*Collected data entries:*
-- ==== Sys2Proof/Machine/Types.lean ====
section
/-! DEFINITION. The engines' own state: what the spec gives the block beside its registers. One structure per chapter,
plain data. -/

namespace Sys2Proof.Machine

/-- One value for each function F0 to F3 (R223). -/
structure PerFn (α : Type) where
  f0 : α
  f1 : α
  f2 : α
  f3 : α
  deriving DecidableEq, Repr

/-- The value of function `f`. -/
def PerFn.get {α : Type} (p : PerFn α) : Fn → α
  | .f0 => p.f0
  | .f1 => p.f1
  | .f2 => p.f2
  | .f3 => p.f3

/-- Replaces the value of function `f`. -/
def PerFn.set {α : Type} (p : PerFn α) (f : Fn) (a : α) : PerFn α :=
  match f with
  | .f0 => { p with f0 := a }
  | .f1 => { p with f1 := a }
  | .f2 => { p with f2 := a }
  | .f3 => { p with f3 := a }

/-- The pins and straps (spec 02). -/
structure Pins where
  /-- Internal power-on reset asserted (R25, R65). -/
  porAsserted : Bool
  /-- Latched `ROLE`: false unit A, true unit B (R31). -/
  role : Bool
  /-- Latched `TEST`: the device is held in its reset state while it is high (R32). -/
  test : Bool
  /-- `ROLE` pull-down connected, between reset release and the strap sample (R30). -/
  pulldown : Bool
  /-- A strap sample is due (R30). -/
  strapDue : Bool
  /-- `VDDIO` is present (R29). -/
  vddio : Bool
  /-- `WAKE_N` driven low by the device's own remote wake (R98). -/
  wakeDrive : Bool
  /-- `TWIN_HB` driven low by the device, as a count of pulses emitted (R449). -/
  hbPulses : Nat
  /-- `TWRST_N` pulses driven by the device (R216). -/
  twrstPulses : Nat
  /-- TIME_PULSE outputs emitted (R368). -/
  timePulses : Nat
  deriving DecidableEq, Repr

/-- A part of a charging phase with the buck off: its set-point, its samples of 250 µs, and `VRES` in mV at its first and
last sample (R54). -/
structure ChgPart where
  setPoint : Nat
  samples : Nat
  v0 : Nat
  v1 : Nat
  deriving DecidableEq, Repr

/-- The charger, ledger and estimators (spec 03). -/
structure Pwr where
  /-- Charge set-point in steps of 0.25 mA (R43). -/
  setPoint : Nat
  /-- Samples of 250 µs since the set-point last rose (R43: at most one rise every 4 ms). -/
  sinceRise : Nat
  /-- Samples in a row with the set-point held at zero (R64). -/
  zeroHold : Nat
  /-- BAT_SAG was set for the present hold (R64). -/
  sagSet : Bool
  /-- Charge counted but not yet a whole ledger unit, in nA × 250 µs (R50). -/
  ledgerAcc : Nat
  /-- Newest ledger copy in the CONFIG area (R51). -/
  ledgerFlash : Option Nat
  /-- `RES_C_INIT` and `RES_LEAK_INIT` copies in the CONFIG area; none until a first sample is accepted (R56). -/
  initFlash : Option Nat × Option Nat
  /-- An automatic depassivation pulse is due on the last index (R48). -/
  autoDue : Bool
  /-- The pulse that DEPASS_PEND shows is the automatic one (R48). -/
  pendAuto : Bool
  /-- `VRES` in mV and the AON cycle at which the leakage probe began (R55). -/
  probeV : Nat
  probeAt : Nat
  /-- Throttle statistics of the last 7 days: AON day, summed set-point over `CHG_LIMIT`, and samples (`THROT_AVG`). -/
  throt : List (Nat × ℚ × Nat)
  /-- A capacitance sample, and a leakage sample, has been accepted since power-on reset (R56). -/
  cSeen : Bool
  leakSeen : Bool
  /-- The part of a charging phase under way with the buck off, and the last one that has ended (R54). -/
  part : Option ChgPart
  partDone : Option ChgPart
  /-- Start of the slot that PRE-CHARGE serves (R44, R45). -/
  preFor : Option Nat
  deriving DecidableEq, Repr

/-- Modes, wakes and the remote-wake engine (spec 05). -/
structure ModeEng where
  /-- STATUS16 READY. -/
  ready : Bool
  /-- CORE is stopped in a rest (R91). -/
  resting : Bool
  /-- The entry to that rest is still in progress (R107). -/
  entering : Bool
  /-- Cause of the wake under way, READY not yet reached (Table 5.5, Table 5.6). -/
  waking : Option Nat
  /-- A wake that found `VRES` too low waits, with its cause (R109, R62). -/
  delayed : Option Nat
  /-- `VRES` in mV at which the delayed wake starts. -/
  delayedAt : Nat
  /-- REST_NOW has waived the REST_DELAY condition once (R91). -/
  restNow : Bool
  /-- A host register access has come since the last remote-wake attempt (R101). -/
  hostAccess : Bool
  /-- The first register access after a collision is still to come (R99). -/
  collidedWait : Bool
  /-- Remote-wake repeats left (R101). -/
  retries : Nat
  /-- A reason that waits for its attempt: for `WAKE_N` to be high (R110), or for a host access (R98). -/
  heldReason : Option Nat
  /-- The present low of `WAKE_N` has already given its one resume (R110). -/
  lowTaken : Bool
  /-- An XO start is in progress (R69, R84). -/
  xoTry : Bool
  /-- The device drives `WAKE_N` low, or has just released it: the second sample of R98 is due, with the reason. -/
  driving : Option Nat
  /-- WAKE_MIRROR: a remote-wake drive has started and PEND has not been cleared since (Table 5.8). -/
  mirror : Bool
  /-- The load codes that the XO and X32 oscillators present: the trim at the last XO start, and the X32 trim (R82). -/
  xoLoad : Nat
  x32Load : Nat
  deriving DecidableEq, Repr

/-- What one image attempt of a boot needs to know (spec 06). -/
structure Boot where
  /-- Hedgehog is released and running (R46, R32). -/
  hedgehog : Bool
  /-- The start condition of R46 is still to be met. -/
  startWait : Bool
  /-- Cause code of the boot under way (Table 21.2). -/
  cause : Nat
  /-- Attempts of R124 still to make: slot (0 A, 1 B) and whether it may run trusted. -/
  order : List (Nat × Bool)
  /-- The attempt under way. -/
  attempt : Option (Nat × Bool)
  /-- Blocks that have arrived, with the outcome of their hash comparison (R118). -/
  blocks : List (Nat × Bool)
  /-- Outcome of the signature check, once it is known (R117). -/
  sig : Option Bool
  /-- Early release is disabled for the rest of this boot (R139). -/
  earlyOff : Bool
  /-- Marten has been released. -/
  marten : Bool
  /-- The bundle of the running slot has been dealt with in this boot (R148). -/
  bundleDone : Bool
  /-- Pika image verified, or loaded in an UNTRUSTED boot; `PIKA_GO` written (R120, R161). -/
  pikaVerified : Bool
  pikaGo : Bool
  /-- The saved `BOOT_CFG`, and whether a write waits to be saved (R137). -/
  cfgSaved : Option Nat
  cfgDirty : Bool
  /-- The slot the last cold boot ran (R131). -/
  lastSlot : Nat
  /-- BOOT_EVENT is due at the end of this boot for a cause other than a slot fault (R148, R160). -/
  eventDue : Bool
  /-- The slot preferred in this boot (R124, R144). -/
  pref : Nat
  /-- Every block of the Marten image of the attempt is verified, or loaded in an UNTRUSTED one. -/
  loaded : Bool
  /-- The identity key has been generated, or its programming has failed, in this boot (R134). -/
  identDone : Bool
  /-- The entry to BOOT is a reload of Marten after a heartbeat timeout (R143). -/
  reload : Bool
  /-- `BOOT_CFG` as this boot applies it (R137). -/
  cfg : Nat
  /-- The boot is a wake from DEEP whose slot no longer verifies (R131). -/
  deep : Bool
  /-- Version and build, manifest bytes 8 to 15, of the image that saved registers and plans at the last DEEP entry; empty
  where nothing is saved (R108, R131). -/
  savedBy : List (BitVec 8)
  /-- Manifest and hash table of the running Marten image, in Hedgehog's private SRAM. -/
  table : List (BitVec 8)
  deriving DecidableEq, Repr

/-- Flint's stores in OTP and Burrow (spec 06). -/
structure Flint where
  /-- The OTP device secret passes its integrity check (R133). -/
  secretOk : Bool
  /-- The identity slot is blank (R134). -/
  identBlank : Bool
  /-- The identity key as 32 words of public key, once programmed (R134). -/
  identPub : List Word
  /-- Ids of the installed group keys 0 to 3 (R391). -/
  groups : List (Option Nat)
  /-- The group keys themselves, 16 bytes each, which nothing reads (R132, R391). -/
  keys : List (List (BitVec 8))
  /-- OTP issuer key hashes 0 to 3, as `FLINT_OTP.HASH_SET` shows them programmed (R117, R132). -/
  hashes : List (List (BitVec 8))
  /-- Retention tag key, drawn at every cold boot, the rest counter, and the tag formed at the last WARM entry (R123, R132). -/
  tagKey : Nat
  restCtr : Nat
  tag : Option Nat
  /-- Functions whose Flint op has been started, in the order of their GO (R233). -/
  queue : List Fn
  deriving DecidableEq, Repr

/-- Staging, the image window and the `BOOT_PREF` record (spec 07). -/
structure Img where
  /-- `BOOT_PREF`: the slot named, ONCE, and the slot to return to (R151). -/
  prefSlot : Nat
  prefOnce : Bool
  prefReturn : Nat
  /-- Fuse programming in progress, with its index (R149). -/
  fuse : Option Nat
  /-- Staging journal: target slot (R156). -/
  target : Nat
  /-- Source object: stream and object id (R156). -/
  srcObj : Nat × Nat
  /-- Total sectors and the next one (R154). -/
  total : Nat
  next : Nat
  /-- A staging is in progress. -/
  staging : Bool
  /-- It is an automatic staging (R157). -/
  auto : Bool
  /-- AUTO_STAGE objects held until the present staging ends (R163). -/
  held : List (Nat × Nat)
  /-- Staging journal left by a reset, not yet resumed (R156). -/
  journal : Bool
  /-- Declared length of the image window in bytes and its target (R158). -/
  winLen : Nat
  winTarget : Nat
  /-- Bytes the window has taken. -/
  winPos : Nat
  /-- The staging's source is the image window. -/
  srcWin : Bool
  deriving DecidableEq, Repr

/-- An attention message of one function and the sets gathered behind it (R204). -/
structure Attn where
  /-- Event code register: false `INT_STAT0`, true `INT_STAT1` (Table 9.4). -/
  second : Bool
  payload : Word
  /-- Routed, enabled sets that wait for a message of their own. -/
  due0 : Nat
  due1 : Nat
  /-- Arbitration losses in a row (R208). -/
  losses : Nat
  /-- An attempt is due and waits for the bus or for XO (R205), or for its backoff (R213). -/
  due : Bool
  backoff : Bool
  /-- The message was outstanding at a reset: its next attempt waits for the end of the boot (R518). -/
  carried : Bool
  deriving DecidableEq, Repr

/-- A mailbox op that is executing (R232). -/
structure Op where
  code : Nat
  args : List Word
  /-- KTIME at which `CMD_GO` committed (R359, R443). -/
  at_ : Nat
  /-- Error code and the four results, once the op has reached its end. -/
  outcome : Option (Nat × List Word)
  deriving DecidableEq, Repr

*What you are asked to do:* The lines to extract from the data above begin with the line containing "deep : Bool" and end with the line containing "check (R133). -/". Extract them exactly, including both.

*Task response:*
  deep : Bool
  /-- Version and build, manifest bytes 8 to 15, of the image that saved registers and plans at the last DEEP entry; empty
  where nothing is saved (R108, R131). -/
  savedBy : List (BitVec 8)
  /-- Manifest and hash table of the running Marten image, in Hedgehog's private SRAM. -/
  table : List (BitVec 8)
  deriving DecidableEq, Repr

/-- Flint's stores in OTP and Burrow (spec 06). -/
structure Flint where
  /-- The OTP device secret passes its integrity check (R133). -/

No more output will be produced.